Bersani ha visto svanire l’occasione della sua vita lo scorso 25 febbraio: la vittoria alle elezioni politiche, da capo della coalizione di centrosinistra, è letteralmente evaporata man mano che i dati di Camera e Senato giungevano dai seggi in tutta Italia.

[ad]E così Pierluigi Bersani ha dovuto fare i conti con una vittoria mutilata, non avendo la maggioranza assoluta nei due rami del Parlamento e tradendo,  di fatto, la promessa di arrivare ad avere una forza in aula numericamente autosufficiente per governare.

A fallire previsione e impegno, insieme al segretario del Partito Democratico, è stato anche il suo principale alleato, Nichi Vendola, leader di Sinistra Ecologia e Libertà, che in più circostanze aveva giurato e sentenziato che il centrosinistra avrebbe vinto e governato e anche che stavolta non avrebbe fatto la fine di Romano Prodi.

A pensarci bene dovrebbe oggi essere Prodi a pensare di non aver fatto la fine di Bersani e Vendola: il professore di Bologna almeno ha governato due anni.

Oggi invece l’Italia è senza governo, naviga a vista e il caos politico regna sovrano: in questo clima le forze presenti in Parlamento si apprestano ad avviare la sessione congiunta per eleggere il nuovo Capo dello Stato. Mai momento storico, per la Repubblica Italiana, è stato, almeno a livello parlamentare, più complesso e contorto di quello attuale.

All’Italia tutto servirebbe in questa fase tranne che leader politici incapaci di assicurare anche le condizioni minime per avere un governo ed una guida stabile delle Istituzioni democratiche.

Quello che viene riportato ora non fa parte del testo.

/-! ### CTXINIT, ACCUM, CTXFREE -/

/-- `CTXINIT s, p` (41_mixer_accumulator.md R151, R152): on a free slot and a listed peak, with a valid plan and peak
list, the slot becomes valid with the peak's bin and frequency, its mixer holds the exponentials, its accumulator
zeros, every other register of it reads 0; bytes beyond entry `M-1` of the two regions and everything outside the slot
stay. The exponential is `(1.0, +0 or -0)` of a zero angle and two NaNs of an angle that is a NaN or an infinity
(00_scope.md R20, R24; an infinite angle PRESUMED from IEEE-754, log 8). That a mixer element is the exponential of the
negated product, taken left to right, is the MODEL's choice (log 6, DESIGN CHOICE): it is the default of R21, which a
build may replace. -/
def Obligations.CtxinitClaimsSlot : Prop :=
  (∀ (s : State) (k p : Nat), s.status.planValid = true → s.status.peaksValid = true → k < s.nslots →
      p < s.npeaks.toNat → (s.slot k).valid = false →
      ∃ mixer acc : Region,
        exec (.ctxinit k p) s = .next
          { s with
            status := ended s.status, draw := s.draw + 1
            slots := s.slots.set k
              { Slot.empty mixer acc with
                valid := true, bin := (s.peakAt p).bin, freqOffset := (s.peakAt p).freq } } ∧
        (∀ j, j < s.m.toNat →
          mixer.c64 (RegionId.mixer k).base j = NUM.mixer (s.peakAt p).freq j s.dt ∧
          acc.c64 (RegionId.acc k).base j = ⟨0, 0⟩) ∧
        sameBeyond (16 * s.m.toNat) (s.slot k).mixer mixer ∧ sameBeyond (16 * s.m.toNat) (s.slot k).acc acc) ∧
  ∀ theta : F64,
    (isZero theta = true → (NUM.cis theta).re = 0x3FF0000000000000#64 ∧ isZero (NUM.cis theta).im = true) ∧
    (isFinite theta = false → isNaN (NUM.cis theta).re = true ∧ isNaN (NUM.cis theta).im = true) ∧
    ∀ (f : F64) (j : Nat) (dt : F64),
      NUM.mixer f j dt =
        NUM.cis (fneg (fmul (fmul (fmul (fmul 0x4000000000000000#64 0x400921FB54442D18#64) f) (u2f j)) dt))

/-- `ACCUM s, p` (41_mixer_accumulator.md R154, R157, R159): on a valid slot that is not decoded and a listed peak of
its bin, each accumulator element gains the sample divided by the peak value and mixed, the count rises by one
(saturating) and the time is taken; bytes beyond entry `M-1` and everything else stay. -/
def Obligations.AccumAddsNormalisedSamples : Prop :=
  ∀ (s : State) (k p : Nat), s.status.planValid = true → s.status.peaksValid = true → k < s.nslots →
    p < s.npeaks.toNat → (s.slot k).valid = true → (s.slot k).decoded = false →
    (s.peakAt p).bin = (s.slot k).bin →
    ∃ acc : Region,
      exec (.accum k p) s = .next
        { s with
          status := ended s.status, draw := s.draw + 1
          slots := s.slots.set k
            { s.slot k with
              acc := acc, lastSeenUs := s.timeUs
              sampleCount := BitVec.ofNat 32 (min ((s.slot k).sampleCount.toNat + 1) (2 ^ 32 - 1)) } } ∧
      (∀ j, j < s.m.toNat →
        acc.c64 (RegionId.acc k).base j =
          cadd (s.accAt k j) (NUM.cmul (NUM.cdiv (s.ibufAt j) (s.peakAt p).value) (s.mixerAt k j))) ∧
      sameBeyond (16 * s.m.toNat) (s.slot k).acc acc

/-- `ACCUM` on a decoded slot passes its checks and changes nothing; with a wrong bin it still raises `E_BINMISMATCH`
(41_mixer_accumulator.md R155). -/
def Obligations.AccumOnDecodedSlotIsNoOp : Prop :=
  ∀ (s : State) (k p : Nat), s.status.planValid = true → s.status.peaksValid = true → k < s.nslots →
    p < s.npeaks.toNat → (s.slot k).valid = true → (s.slot k).decoded = true →
    ((s.peakAt p).bin = (s.slot k).bin → exec (.accum k p) s = .next { s with status := ended s.status }) ∧
    ((s.peakAt p).bin ≠ (s.slot k).bin → exec (.accum k p) s = .next (onlyErred 0x0B s))

/-- `CTXFREE s` (41_mixer_accumulator.md R160, R161), valid plan or not: every register of the slot reads 0, nothing
outside the slot changes, and on a slot that was not valid its regions stay as they are. -/
def Obligations.CtxfreeFreesSlot : Prop :=
  ∀ (s : State) (k : Nat), k < s.nslots →
    ∃ mixer acc : Region,
      exec (.ctxfree k) s = .next
        { s with
          status := ended s.status, draw := s.draw + 1, slots := s.slots.set k (Slot.empty mixer acc) } ∧
      ((s.slot k).valid = false → mixer = (s.slot k).mixer ∧ acc = (s.slot k).acc)

/-! ### DECODE -/

/-- `DECODE s` (42_slicer_mfm.md R171): on a valid slot that is not decoded, the bits the detector finds in the
magnitudes are stored and counted; with 256 bits the six fields, the CRC and `DECODED` are written, otherwise they keep
their values; `RESULT` is `DECODED`; everything else stays.
What the detector finds: nothing when the mean is 0 (R184); else the bits after all magnitudes went through it in order,
each as high when it exceeds the mean and low otherwise (R173, R176), from an empty window, no skip, no sync and no bits.
One sample (R175 to R181): nothing once there are 256 bits; else the window `a b c v` after the push is looked at once it
is full and no skip is left. Before sync, `b` high and `c` low give the first bit, 1, and a skip of `SPB - 1`. After it,
the first transition in the order 2, 1, 3 gives the bit of the sample before it and a skip of `SPB - (2 - k) - 1`; no
transition gives nothing. -/
def Obligations.DecodeStoresFrame : Prop :=
  (∀ (s : State) (k : Nat) (bits : List Bool), s.status.planValid = true → k < s.nslots →
      (s.slot k).valid = true → (s.slot k).decoded = false →
      bits = mfmDecode ((List.range s.m.toNat).map fun j => NUM.cabs (s.accAt k j)) s.spb.toNat →
      ∃ x : Slot,
        exec (.decode k) s = .next
          { s with
            status := { ended s.status with result := x.decoded }, slots := s.slots.set k x } ∧
        x.bitcnt.toNat = bits.length ∧
        (∀ j, x.frameBit j = bits.getD j false) ∧
        (bits.length < 256 →
          x = { s.slot k with
            bitcnt := x.bitcnt, frame0 := x.frame0, frame1 := x.frame1, frame2 := x.frame2, frame3 := x.frame3 }) ∧
        (bits.length = 256 →
          x = { s.slot k with
            bitcnt := 256, frame0 := x.frame0, frame1 := x.frame1, frame2 := x.frame2, frame3 := x.frame3
            header := BitVec.ofNat 3 (field bits 0 3), tagType := BitVec.ofNat 3 (field bits 3 3)
            appId := BitVec.ofNat 3 (field bits 6 3), groupId := BitVec.ofNat 7 (field bits 9 7)
            agencyId := BitVec.ofNat 7 (field bits 16 7), serialNumber := BitVec.ofNat 24 (field bits 23 24)
            crc := crc16 bits, decoded := decide (crc16 bits = 0) })) ∧
  (∀ (norm : List F64) (spb : Nat),
    (feq (fmean norm) 0#64 = true → mfmDecode norm spb = []) ∧
    (feq (fmean norm) 0#64 = false →
      mfmDecode norm spb =
        ((norm.map fun x => if fgt x (fmean norm) then Slice.high else Slice.low).foldl (Detector.step spb)
          Detector.start).bits)) ∧
  (Detector.start.fill = 0 ∧ Detector.start.skip = 0 ∧ Detector.start.synced = false ∧ Detector.start.bits = []) ∧
  ∀ (spb : Nat) (a b c w0 v : Slice) (fill skip : Nat) (synced : Bool) (bits : List Bool),
    let full := 4 ≤ if fill < 4 then fill + 1 else fill
    let after := fun (skip : Nat) (synced : Bool) (bits : List Bool) =>
      (⟨a, b, c, v, if fill < 4 then fill + 1 else fill, skip, synced, bits⟩ : Detector)
    let next := Detector.step spb ⟨w0, a, b, c, fill, skip, synced, bits⟩ v
    (bits.length = 256 → next = ⟨w0, a, b, c, fill, skip, synced, bits⟩) ∧
    (bits.length ≠ 256 →
      (¬full → next = after skip synced bits) ∧
      (full → 0 < skip → next = after (skip - 1) synced bits) ∧
      (full → skip = 0 → synced = false → b = .high → c = .low → next = after (spb - 1) true [true]) ∧
      (full → skip = 0 → synced = false → ¬(b = .high ∧ c = .low) → next = after 0 false bits) ∧
      (full → skip = 0 → synced = true → b ≠ c → next = after (spb - 1) true (bits ++ [decide (b = .high)])) ∧
      (full → skip = 0 → synced = true → b = c → a ≠ b →
        next = after (spb - 2) true (bits ++ [decide (a = .high)])) ∧
      (full → skip = 0 → synced = true → a = b → b = c → c ≠ v →
        next = after spb true (bits ++ [decide (c = .high)])) ∧
      (full → skip = 0 → synced = true → a = b → b = c → c = v → next = after 0 true bits))

/-- `DECODE` of a decoded slot changes nothing in the slot and sets `RESULT` (42_slicer_mfm.md R185). -/
def Obligations.DecodeOfDecodedSlotReportsOne : Prop :=
  ∀ (s : State) (k : Nat), s.status.planValid = true → k < s.nslots → (s.slot k).valid = true →
    (s.slot k).decoded = true →
    exec (.decode k) s = .next { s with status := { ended s.status with result := true } }

/-- An all-zero accumulator decodes to nothing, without error: no bits, an empty frame, fields and CRC unchanged
(42_slicer_mfm.md R184). -/
def Obligations.DecodeOfZeroAccumulatorFails : Prop :=
  ∀ (s : State) (k : Nat), s.status.planValid = true → k < s.nslots → (s.slot k).valid = true →
    (s.slot k).decoded = false → 1 ≤ s.m.toNat →
    (∀ j, j < s.m.toNat → isZero (s.accAt k j).re = true ∧ isZero (s.accAt k j).im = true) →
    exec (.decode k) s = .next
      { s with
        status := { ended s.status with result := false }
        slots := s.slots.set k
          { s.slot k with bitcnt := 0, frame0 := 0, frame1 := 0, frame2 := 0, frame3 := 0 } }

/-- A mean that is a NaN or `+inf` decodes to nothing, and a magnitude that is a NaN slices low (42_slicer_mfm.md
R174). -/
def Obligations.MeanNotFiniteDecodesNothing : Prop :=
  (∀ (norm : List F64) (spb : Nat), isNaN (fmean norm) = true ∨ fmean norm = 0x7FF0000000000000#64 →
    mfmDecode norm spb = []) ∧
  ∀ mean x : F64, isNaN x = true → slice mean x = .low

/-- The detector finds at most 256 bits, and the first of them is 1 (43_crc16_frame.md R200, 42_slicer_mfm.md R177,
R180). -/
def Obligations.DetectedFrameStartsWithOne : Prop :=
  ∀ (norm : List F64) (spb : Nat),
    (mfmDecode norm spb).length ≤ 256 ∧ ∀ b rest, mfmDecode norm spb = b :: rest → b = true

Naturalmente questo non è un problema dei soli Vendola e Bersani ma probabilmente riguarda un po’ tutte le forze politiche. Comprese quelle più “giovani”, come i “pentastellati” di Beppe Grillo che nelle prime settimane di esperienza a Palazzo Madama e Montecitorio non hanno certo brillato per iniziative legislative e capacità di rinnovamento in senso pieno.